** REQUIREMENT **
Could you copy exactly the line that contains "def execHlt (s" and every line after it to the end of the records, and nothing more?

··· SOURCE MATERIAL

/-- Settles O35. -/
theorem decodeBitsAreTheStrictComparisons : Obligations.DecodeBitsAreTheStrictComparisons := by
  intro s hr
  refine ⟨_, exec_decode s, rfl, fun k hk => ?_⟩
  rw [drive_result, getLsbD_decoded_iff hr hk, three_mul_lt_two_mul_iff]

/-- Settles O41: the paired magnitude is at most 9999, and `3 * 6666 = 2 * 9999`. -/
theorem oneBitNeedsReferenceAtMost6665 : Obligations.OneBitNeedsReferenceAtMost6665 := by
  intro s t hinv hr hx k hk hone
  obtain rfl : s.drive (BitVec.ofNat 32 (s.decoded cfg)) = t := by simpa using hx
  obtain ⟨v, hv⟩ := exists_read_of_ready hinv hr (i := 3 + 2 * k) (by omega)
  obtain ⟨-, hcur⟩ := magnitude_of_read hinv hv
  have hlong := (getLsbD_decoded_iff hr hk).mp hone
  rw [entryAt_of_read _ _ _ hv] at hlong
  omega

/-- The result is any word that agrees with the comparisons in its 32 bits. -/
theorem ofNat_decoded_eq {s : State} (hr : s.ready = true) {r : Code}
    (h : ∀ k, k < 32 → (r.getLsbD (31 - k) = true ↔
      3 * magnitude (s.entryAt (2 + 2 * k)) < 2 * magnitude (s.entryAt (3 + 2 * k)))) :
    BitVec.ofNat 32 (s.decoded cfg) = r := by
  refine BitVec.eq_of_getLsbD_eq fun i hi => ?_
  have hk : 31 - i < 32 := by omega
  have hback : 31 - (31 - i) = i := by omega
  have hsame := (getLsbD_decoded_iff hr hk).trans (h (31 - i) hk).symm
  rw [hback] at hsame
  exact Bool.eq_iff_iff.mpr hsame

/-- 42_query.md R77, R78: every pair above 1.5. -/
theorem decode_of_all_long {s : State} (hr : s.ready = true)
    (h : ∀ k, k < 32 → 3 * magnitude (s.entryAt (2 + 2 * k)) < 2 * magnitude (s.entryAt (3 + 2 * k))) :
    exec .decode s = .next { s with result := 0xFFFFFFFF#32 } := by
  have hones : 0xFFFFFFFF#32 = BitVec.allOnes 32 := by decide
  rw [exec_decode, ofNat_decoded_eq hr (r := 0xFFFFFFFF#32) fun k hk => ?_]
  · rfl
  · have hlt : 31 - k < 32 := by omega
    simp only [hones, BitVec.getLsbD_allOnes, hlt, h k hk, decide_true]

/-- 42_query.md R77, R78: every pair at most 1.5, the boundary itself included. -/
theorem decode_of_all_short {s : State} (hr : s.ready = true)
    (h : ∀ k, k < 32 → 2 * magnitude (s.entryAt (3 + 2 * k)) ≤ 3 * magnitude (s.entryAt (2 + 2 * k))) :
    exec .decode s = .next { s with result := 0#32 } := by
  rw [exec_decode, ofNat_decoded_eq hr (r := 0#32) fun k hk => ?_]
  · rfl
  · simp only [BitVec.getLsbD_zero, Bool.false_eq_true, Nat.not_lt.mpr (h k hk)]

/-- Settles O42. -/
theorem allLongDecodesToOnesAllShortToZero : Obligations.AllLongDecodesToOnesAllShortToZero :=
  fun _ hr => ⟨decode_of_all_long hr, decode_of_all_short hr⟩

/-- A full, Ready block in which every pulse lasted 500 microseconds: no pair is above 1.5 (95_test_vectors.md E5). -/
def shortFrame : State :=
  { State.reset with
    idle := false, fillIndex := 66#7, ready := true, buffer := (List.range 66).map fun i => (i, 500#16) }

theorem magnitude_of_mem_shortFrame {p : Nat × Entry} (hp : p ∈ shortFrame.buffer) : magnitude p.2 = 500 := by
  obtain ⟨i, -, rfl⟩ := List.mem_map.mp hp
  rfl

theorem shortFrame_inv : shortFrame.Inv where
  fill_le := by decide
  idle_iff := by decide
  ready_iff := by decide
  levels_eq := rfl
  buffer_wf := (wf_iff _).mpr ⟨List.pairwise_map.mpr List.pairwise_lt_range, by simp [shortFrame]⟩
  entries_valid p hp := by simp [validMagnitude, magnitude_of_mem_shortFrame hp]
  filled := by decide

theorem magnitude_entryAt_shortFrame {i : Nat} (hi : i < 66) : magnitude (shortFrame.entryAt i) = 500 := by
  obtain ⟨v, hv⟩ := exists_read_of_ready shortFrame_inv rfl hi
  rw [entryAt_of_read _ _ _ hv]
  exact magnitude_of_mem_shortFrame (read_mem hv)

/-- Settles O34: not Ready, the result is the sentinel; the Ready state that also gives 0 is `shortFrame`. -/
theorem decodeReturnsSentinelWhenNotReady : Obligations.DecodeReturnsSentinelWhenNotReady := by
  constructor
  · exact fun s m n hr => ⟨_, exec_decode _, congrArg (BitVec.ofNat 32) (decoded_of_not_ready cfg hr), rfl⟩
  · refine ⟨shortFrame, _, shortFrame_inv, rfl, decode_of_all_short rfl fun k hk => ?_, rfl⟩
    rw [magnitude_entryAt_shortFrame (by omega), magnitude_entryAt_shortFrame (by omega)]
    decide

end Sys2Proof.Proofs.QueryFamily
end

section
/-! The family of 43_rearm.md: RESET from every state, the cycle in which nothing is presented, and NOP beats inserted
into a run. -/

namespace Sys2Proof.Proofs.RearmFamily

open Sys2Proof Sys2Proof.Machine Sys2Proof.Proofs.StateFamily Sys2Proof.Proofs.EncodingFamily
  Sys2Proof.Proofs.PollFamily Sys2Proof.Proofs.QueryFamily

/-! ## RESET, and the undriven cycle -/

/-- Settles O45: RESET writes the flags of the phase Idle, so a DECODE after it drives the sentinel. -/
theorem resetRearmsFromEveryState : Obligations.ResetRearmsFromEveryState := by
  intro s
  refine ⟨_, rfl, exec_reset s, ⟨rfl, rfl, rfl⟩, exec_reset _, ?_⟩
  rw [exec_decode, decoded_of_not_ready cfg rfl]
  rfl

theorem takeCycle_of_inputs_nil {s : State} (h : s.inputs = []) : s.takeCycle = s := by
  rw [State.takeCycle, h, List.tail_nil, ← h]

/-- Settles O8: the ports of an undriven cycle select NOP, and no coming cycle is taken. -/
theorem undrivenCycleIsNop : Obligations.UndrivenCycleIsNop := by
  intro s h
  have hcycle : s.currentCycle = undrivenCycle := by rw [State.currentCycle, h, List.headD_nil]
  calc step s
    _ = exec (decodeBeat s.currentCycle.op s.currentCycle.pinLevel s.currentCycle.now) s.takeCycle :=
      step_of_beat (by rw [hcycle]; rfl)
    _ = exec .nop s := by rw [hcycle, takeCycle_of_inputs_nil h]; rfl

/-! ## What a cycle reads

A cycle reads neither the port `result` nor the cycles after it, so two states that differ there only have the same next
state but for the coming cycles. -/

/-- The state with another value on the port `result` and other cycles to come. -/
def withPorts (s : State) (r : Code) (cs : List Cycle) : State := { s with result := r, inputs := cs }

section withPorts
variable (c : Config) (pin : Level) (now : Time) (dt : Nat) (s : State) (r : Code) (cs : List Cycle)

@[simp] theorem withPorts_timeLastEdge : (withPorts s r cs).timeLastEdge = s.timeLastEdge := rfl
@[simp] theorem withPorts_idle : (withPorts s r cs).idle = s.idle := rfl

theorem passLevel_withPorts : (withPorts s r cs).passLevel = withPorts s.passLevel r cs := rfl

theorem setTimeOrigin_withPorts : (withPorts s r cs).setTimeOrigin now = withPorts (s.setTimeOrigin now) r cs := rfl

theorem appendPulse_withPorts : (withPorts s r cs).appendPulse c dt = withPorts (s.appendPulse c dt) r cs := by
  obtain ⟨hroom, ha⟩ | ⟨hfull, ha⟩ := appendPulse_cases c s dt <;> rw [ha]
  · exact if_pos hroom
  · exact if_neg (Nat.not_lt.mpr hfull)

theorem applyClass_withPorts (k : EdgeClass) :
    (withPorts s r cs).applyClass c dt k = withPorts (s.applyClass c dt k) r cs := by
  cases k with
  | validPulse => exact appendPulse_withPorts c dt (s.setIdle false) r cs
  | gap | noise | idleGap => rfl

theorem latchReady_withPorts : (withPorts s r cs).latchReady c = withPorts (s.latchReady c) r cs := by
  by_cases hf : s.fillIndex.toNat = c.capacity
  · rw [latchReady_of_eq c s hf]
    exact if_pos hf
  · rw [latchReady_of_ne c s hf]
    exact if_neg hf

theorem pollEdge_withPorts : pollEdge c now (withPorts s r cs) = withPorts (pollEdge c now s) r cs := by
  simp only [pollEdge, withPorts_timeLastEdge, withPorts_idle, applyClass_withPorts, setTimeOrigin_withPorts,
    passLevel_withPorts, latchReady_withPorts]

theorem pollNext_withPorts : pollNext c pin now (withPorts s r cs) = withPorts (pollNext c pin now s) r cs := by
  obtain ⟨hr, hu⟩ | ⟨hr, hp, hu⟩ | ⟨hr, hp, hu⟩ := pollNext_cases c pin now s <;> rw [hu]
  · exact pollNext_of_ready hr
  · exact pollNext_of_noEdge hr hp
  · rw [← pollEdge_withPorts]
    exact pollNext_of_edge (s := withPorts s r cs) hr hp
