-- ==== Sys2Proof/Machine/Operands.lean ====
section
/-! DEFINITION. The operand forms and their validation, in R96's order (40_run_loop_hlt.md): operand 1 present, operand 2
present, operand a a register, operand b a register. -/

namespace Sys2Proof.Machine

/-- Operand `k` of the instruction at `pc` lies in a cell that exists, else `AbsentOperand(pc, k)` (R96, R154). -/
def operandPresent (k : Nat) (s : State) : Except FaultEvent Unit :=
  match s.mem.read (s.pc.toNat + k) with
  | some _ => .ok ()
  | none => .error (.absentOperand k)

/-- The register a whole operand byte names, else `InvalidRegister` (R77, R96, R155). -/
def regOperand (r : Byte) : Except FaultEvent RegIndex :=
  if h : r.toNat < 8 then .ok ⟨r.toNat, h⟩ else .error (.invalidRegister r)

/-- Format F1: one register operand (R72). -/
def operandsF1 (a : Byte) (s : State) : Except FaultEvent RegIndex := do
  operandPresent 1 s
  regOperand a

/-- Format F2I: a register and an immediate, which is never checked (R73, R78, R96). -/
def operandsF2I (a b : Byte) (s : State) : Except FaultEvent (RegIndex × Byte) := do
  operandPresent 1 s
  operandPresent 2 s
  let ra ← regOperand a
  .ok (ra, b)

/-- Format F2R: two registers, a reported before b (R74, R96). -/
def operandsF2R (a b : Byte) (s : State) : Except FaultEvent (RegIndex × RegIndex) := do
  operandPresent 1 s
  operandPresent 2 s
  let ra ← regOperand a
  let rb ← regOperand b
  .ok (ra, rb)

end Sys2Proof.Machine
end

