-- ==== Sys2Proof/Machine/LoadPrint.lean ====
section
/-! DEFINITION. The meanings of HLT (40_run_loop_hlt.md R93), LDI and PRN (41_ldi_prn.md R110, R111). -/

namespace Sys2Proof.Machine

/-- HLT: `status <- HALTED`; `pc` is not changed, no operand is fetched, no fault can arise (R93). -/
def execHlt (s : State) : Host.Outcome State Fault Refusal := settle s (.ok s.halt)

/-- LDI `ra, imm`: `x[a] <- b; pc <- pc + 3` (R110). -/
def execLdi (ra imm : Byte) (s : State) : Host.Outcome State Fault Refusal := settle s do
  let (a, b) ← operandsF2I ra imm s
  .ok ((s.setReg a b).advance 3)

/-- PRN `ra`: `out <- out ++ [x[a]]; pc <- pc + 2` (R111). -/
def execPrn (ra : Byte) (s : State) : Host.Outcome State Fault Refusal := settle s do
  let a ← operandsF1 ra s
  .ok ((s.emit (s.reg a)).advance 2)

end Sys2Proof.Machine
end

······

** ANSWER SPACE **
def execHlt (s : State) : Host.Outcome State Fault Refusal := settle s (.ok s.halt)

/-- LDI `ra, imm`: `x[a] <- b; pc <- pc + 3` (R110). -/
def execLdi (ra imm : Byte) (s : State) : Host.Outcome State Fault Refusal := settle s do
  let (a, b) ← operandsF2I ra imm s
  .ok ((s.setReg a b).advance 3)

/-- PRN `ra`: `out <- out ++ [x[a]]; pc <- pc + 2` (R111). -/
def execPrn (ra : Byte) (s : State) : Host.Outcome State Fault Refusal := settle s do
  let a ← operandsF1 ra s
  .ok ((s.emit (s.reg a)).advance 2)

end Sys2Proof.Machine
end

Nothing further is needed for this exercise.